**Task requirements:**
Once the line containing "(spec/62_sam_vdg.md R549). -/" is found in the entries below, reproduce it and every line after it, stopping at and including the line containing "(s.tagOf a = .io none → t = s)"; reproduce nothing else, and keep each line exact.

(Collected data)
□ □ □ □ □ □ □

-- ==== Sys2Proof/Safety.lean ====
section
/-! DEFINITION. What counts as a safe run, and the invariant that every step keeps. -/

namespace Sys2Proof.Machine

/-- A machine that runs: it is not in the absorbing `Halted(code)` of spec/60_exceptions.md R434. -/
def State.Safe (s : State) : Prop := s.exe.halted = none

/-- Memory is in its canonical form and inside the address space (spec/20_memory.md R80; log 2). -/
def State.MemoryOk (s : State) : Prop := s.mem.wf = true ∧ s.mem.below 65536 = true

/-- The image is in its canonical form and inside its length (spec/63_disk.md R586). -/
def DiskImage.Ok (img : DiskImage) : Prop := img.bytes.wf = true ∧ img.bytes.below img.length = true

/-- The length of the transfer of a disk state (R594 to R597). -/
def DiskState.transferLength (d : DiskState) : Nat :=
  match d with
  | .idle => 0
  | .read => 256
  | .write => 256
  | .readId => 6
  | .writeTrk => 4608

/-- The disk controller: a transfer in progress is Busy (R53, R603), it has its command's length and is not yet at its
end; the status bits that no rule sets are 0 (R583); the count towards the completion NMI is below 250 while it is armed
(R601); the track buffer holds at most 4608 bytes (R52). -/
structure Disk.Ok (d : Disk) : Prop where
  busy : d.diskState ≠ .idle → bit d.status 0 = true
  length : d.diskState ≠ .idle → d.bufLen = d.diskState.transferLength
  inside : d.diskState ≠ .idle → d.bufIndex < d.bufLen
  status : d.status &&& 0xE0#8 = 0x00#8
  armed : d.intrqArmed = true → d.idleTicks < 250
  bufferWf : d.trackBuf.wf = true
  bufferLen : d.trackBuf.below 4608 = true

/-- A PIA: no CA1 and no CX2 event exists, so that these flags stay 0 (spec/61_pia.md R484). -/
def Pia.Ok (p : Pia) : Prop := p.cra &&& 0xC0#8 = 0x00#8 ∧ p.crb &&& 0x40#8 = 0x00#8

/-- The tape trap (spec/10_state.md R54): WRITE is no resting state (spec/64_tape_trap.md R633), the counters and the
buffers keep their bounds, a filename is alphanumeric and at most 8 long (R634). -/
structure Tape.Ok (t : Tape) : Prop where
  resting : t.tapeState ≠ .write
  calls : t.callCount < 16
  capture : t.capture.length ≤ captureLimit
  name : t.filename.length ≤ 8
  alnum : t.filename.all isAlnum = true
  header : t.tapeState = .header → t.filename.length ≤ t.blockPos - 1

/-- A frame that has been rendered has its 256 × 192 bytes (spec/62_sam_vdg.md R549). -/
def Frame.Ok (f : Frame) : Prop :=
  match f with
  | .hostDraw _ => True
  | .rendered bytes => bytes.length = 256 * 192

/-- The executive (spec/65_executive.md R657, R658): a fatal event has halted the machine by the end of the iteration; the
CPU is HALTED exactly while it is suspended; what it resumes to is neither HALTED nor EXCEPTION. -/
structure State.ExecutiveOk (s : State) : Prop where
  exception : s.cpuState = .exception → s.exe.halted.isSome = true
  fatal : s.exe.fatal.isSome = true → s.exe.halted.isSome = true
  suspended : s.exe.suspended = true ↔ s.cpuState = .halted
  resume : s.exe.resumeState ≠ .halted ∧ s.exe.resumeState ≠ .exception
  fnKey : s.dev.fnKey = .none

/-- The invariant of the machine between two iterations. -/
structure State.Inv (s : State) : Prop where
  mem : s.MemoryOk
  image : s.dev.image.Ok
  disk : s.dev.disk.Ok
  pia0 : s.dev.pia0.Ok
  pia1 : s.dev.pia1.Ok
  tape : s.dev.tape.Ok
  frame : s.dev.frame.Ok
  executive : s.ExecutiveOk

end Sys2Proof.Machine
end

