/-- A write changes the cell of its own address at most, and no register; a Ram cell takes the byte; a Rom cell and a cell
without a handler ignore it (R86, R87, R99). -/
def Obligations.WritesChangeOneCell : Prop :=
  ∀ (a : Word) (v : Byte) (s : State),
    let t := s.writeByte a v
    (∀ b, b ≠ a → t.peek b = s.peek b) ∧
    t.regs = s.regs ∧ t.tags = s.tags ∧ t.cpuState = s.cpuState ∧ t.lines.nmiArmed = s.lines.nmiArmed ∧
    (s.tagOf a = .ram → t = { s with mem := t.mem } ∧ t.readByte a = (v, t)) ∧
    (s.tagOf a = .rom → t = s) ∧
    (s.tagOf a = .io none → t = s)

/-- A 16-bit access is big-endian and wraps at 0xFFFF: what is written to two Ram cells stands there high byte first, is
read back, and every other byte is as before (R90, R91). -/
def Obligations.WordsAreBigEndian : Prop :=
  ∀ (a v : Word) (s : State), RamFrom s a 2 →
    let t := s.writeWord a v
    SameOutside s t ∧ t.regs = s.regs ∧ Stored s t a [BitVec.ofNat 8 (v.toNat / 256), BitVec.ofNat 8 (v.toNat % 256)] ∧
      t.readWord a = (v, t)

/-- The address map after init, for tape-trap cells in Ram (R82). -/
def Obligations.InitialMap : Prop :=
  ∀ (traps : List Nat) (a : Nat), (∀ k ∈ traps, k < 0x8000) → a < 0x10000 →
    tagAt (initTags traps) a =
      if a ∈ traps then .io (some .tapeTrap)
      else if a ≤ 0x7FFF then .ram
      else if a ≤ 0xFEFF then .rom
      else if a ≤ 0xFF03 then .io (some .pia0)
      else if a ≤ 0xFF1F then .io none
      else if a ≤ 0xFF23 then .io (some .pia1)
      else if a ≤ 0xFF3F then .io none
      else if a ≤ 0xFF48 then .io (some .wd2797)
      else if a ≤ 0xFFBF then .io none
      else if a ≤ 0xFFDF then .io (some .sam)
      else if a ≤ 0xFFEF then .io none
      else .rom

/-! ### Operands -/

/-- The effective address of every addressing mode, modulo 2^16, with the step of the base register; an indirect form
reads its pointer there (spec/30_encoding.md R124, R125, R131, R132, R133, R134). That the terms which no post-byte
encodes (an indirect `off5`, `inc1` or `dec1`, a direct `ext`; R135) follow the same rule is the model's choice (log 24). -/
def Obligations.EffectiveAddresses : Prop :=
  ∀ s : State,
    (∀ lo : Byte, s.ea (.dir lo) = (BitVec.ofNat 16 (256 * s.regs.dp.toNat + lo.toNat), s)) ∧
    (∀ a : Word, s.ea (.ext a) = (a, s)) ∧
    (∀ f : IndexForm,
      s.ea (.idx ⟨f, false⟩) =
        (BitVec.ofInt 16 (indexTarget f s.regs), { s with regs := stepped f s.regs })) ∧
    ∀ f : IndexForm, PlainFrom s (BitVec.ofInt 16 (indexTarget f s.regs)) 2 →
      s.ea (.idx ⟨f, true⟩) =
        (wordAt s (BitVec.ofInt 16 (indexTarget f s.regs)), { s with regs := stepped f s.regs })

/-- Computing an address and reading an operand move the base register as R133 says, clear PIA flags and advance a disk
transfer at most, and change no other register, no memory, no latch; the value is the immediate or what the bus reads at
the address (R127, R133). For the terms that no post-byte encodes (R135) this is the model's choice (log 24). -/
def Obligations.OperandReads : Prop :=
  ∀ s : State,
    (∀ m : MemOperand, ReadOnly { s with regs := steppedMem m s.regs } (s.ea m).2) ∧
    (∀ o : Operand8, ReadOnly { s with regs := stepped8 o s.regs } (s.operand8 o).2) ∧
    (∀ o : Operand16, ReadOnly { s with regs := stepped16 o s.regs } (s.operand16 o).2) ∧
    (∀ v : Byte, (s.operand8 (.imm v)).1 = v) ∧ (∀ v : Word, (s.operand16 (.imm v)).1 = v) ∧
    (∀ m : MemOperand, Plain s (s.ea m).1 → (s.operand8 (.mem m)).1 = s.peek (s.ea m).1) ∧
    ∀ m : MemOperand, PlainFrom s (s.ea m).1 2 → (s.operand16 (.mem m)).1 = wordAt s (s.ea m).1

/-! ### Loads, stores, addresses, transfers, stacks -/

/-- LDA, LDB, LDD, LDX, LDY, LDU, LDS in every mode: the register takes the operand, N and Z are its sign and zero, V is
cleared, LDS arms NMI; nothing else changes beyond the reading of the operand (spec/40_load_store.md R170 to R176). -/
def Obligations.LoadResults : Prop :=
  (∀ (k : Acc) (o : Operand8) (s : State),
    let m := s.operand8 o
    exec (.load8 k o) s =
      .next { m.2 with regs := { m.2.regs.setAcc k m.1 with cc := value8 m.1 m.2.regs.cc } }) ∧
  ∀ (k : Reg16) (o : Operand16) (s : State),
    let m := s.operand16 o
    exec (.load16 k o) s =
      .next { m.2 with
        regs := { m.2.regs.put k.reg m.1 with cc := value16 m.1 m.2.regs.cc }
        lines := { m.2.lines with nmiArmed := m.2.lines.nmiArmed || k == .s } }

/-- STA, STB, STD, STX, STY, STU, STS in every mode: the register goes to the effective address over the bus, N and Z are
its sign and zero, V is cleared. Memory changes at most in the cells of the operand, and where these are Ram they hold the
value, high byte first (R180 to R186). -/
def Obligations.StoreResults : Prop :=
  (∀ (k : Acc) (m : MemOperand) (s : State),
    let e := s.ea m
    let v := e.2.regs.acc k
    let w := e.2.writeByte e.1 v
    exec (.store8 k m) s = .next { w with regs := { w.regs with cc := value8 v w.regs.cc } } ∧
      w.regs = e.2.regs ∧ (∀ a, a ≠ e.1 → w.peek a = s.peek a) ∧
      (s.tagOf e.1 = .ram → w.peek e.1 = v) ∧ (s.tagOf e.1 = .rom → w.peek e.1 = s.peek e.1)) ∧
  ∀ (k : Reg16) (m : MemOperand) (s : State),
    let e := s.ea m
    let v := e.2.regs.get k.reg
    let w := (e.2.writeByte e.1 (BitVec.ofNat 8 (v.toNat / 256))).writeByte (e.1 + 1#16) (BitVec.ofNat 8 (v.toNat % 256))
    exec (.store16 k m) s = .next { w with regs := { w.regs with cc := value16 v w.regs.cc } } ∧
      w.regs = e.2.regs ∧ (∀ a, a ≠ e.1 → a ≠ e.1 + 1#16 → w.peek a = s.peek a) ∧
      (RamFrom s e.1 2 → wordAt w e.1 = v)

□ □ □ □ □ □ □

**Result for this task:**
/-- A frame that has been rendered has its 256 × 192 bytes (spec/62_sam_vdg.md R549). -/
def Frame.Ok (f : Frame) : Prop :=
  match f with
  | .hostDraw _ => True
  | .rendered bytes => bytes.length = 256 * 192

/-- The executive (spec/65_executive.md R657, R658): a fatal event has halted the machine by the end of the iteration; the
CPU is HALTED exactly while it is suspended; what it resumes to is neither HALTED nor EXCEPTION. -/
structure State.ExecutiveOk (s : State) : Prop where
  exception : s.cpuState = .exception → s.exe.halted.isSome = true
  fatal : s.exe.fatal.isSome = true → s.exe.halted.isSome = true
  suspended : s.exe.suspended = true ↔ s.cpuState = .halted
  resume : s.exe.resumeState ≠ .halted ∧ s.exe.resumeState ≠ .exception
  fnKey : s.dev.fnKey = .none

/-- The invariant of the machine between two iterations. -/
structure State.Inv (s : State) : Prop where
  mem : s.MemoryOk
  image : s.dev.image.Ok
  disk : s.dev.disk.Ok
  pia0 : s.dev.pia0.Ok
  pia1 : s.dev.pia1.Ok
  tape : s.dev.tape.Ok
  frame : s.dev.frame.Ok
  executive : s.ExecutiveOk

end Sys2Proof.Machine
end

/-- A write changes the cell of its own address at most, and no register; a Ram cell takes the byte; a Rom cell and a cell
without a handler ignore it (R86, R87, R99). -/
def Obligations.WritesChangeOneCell : Prop :=
  ∀ (a : Word) (v : Byte) (s : State),
    let t := s.writeByte a v
    (∀ b, b ≠ a → t.peek b = s.peek b) ∧
    t.regs = s.regs ∧ t.tags = s.tags ∧ t.cpuState = s.cpuState ∧ t.lines.nmiArmed = s.lines.nmiArmed ∧
    (s.tagOf a = .ram → t = { s with mem := t.mem } ∧ t.readByte a = (v, t)) ∧
    (s.tagOf a = .rom → t = s) ∧
    (s.tagOf a = .io none → t = s)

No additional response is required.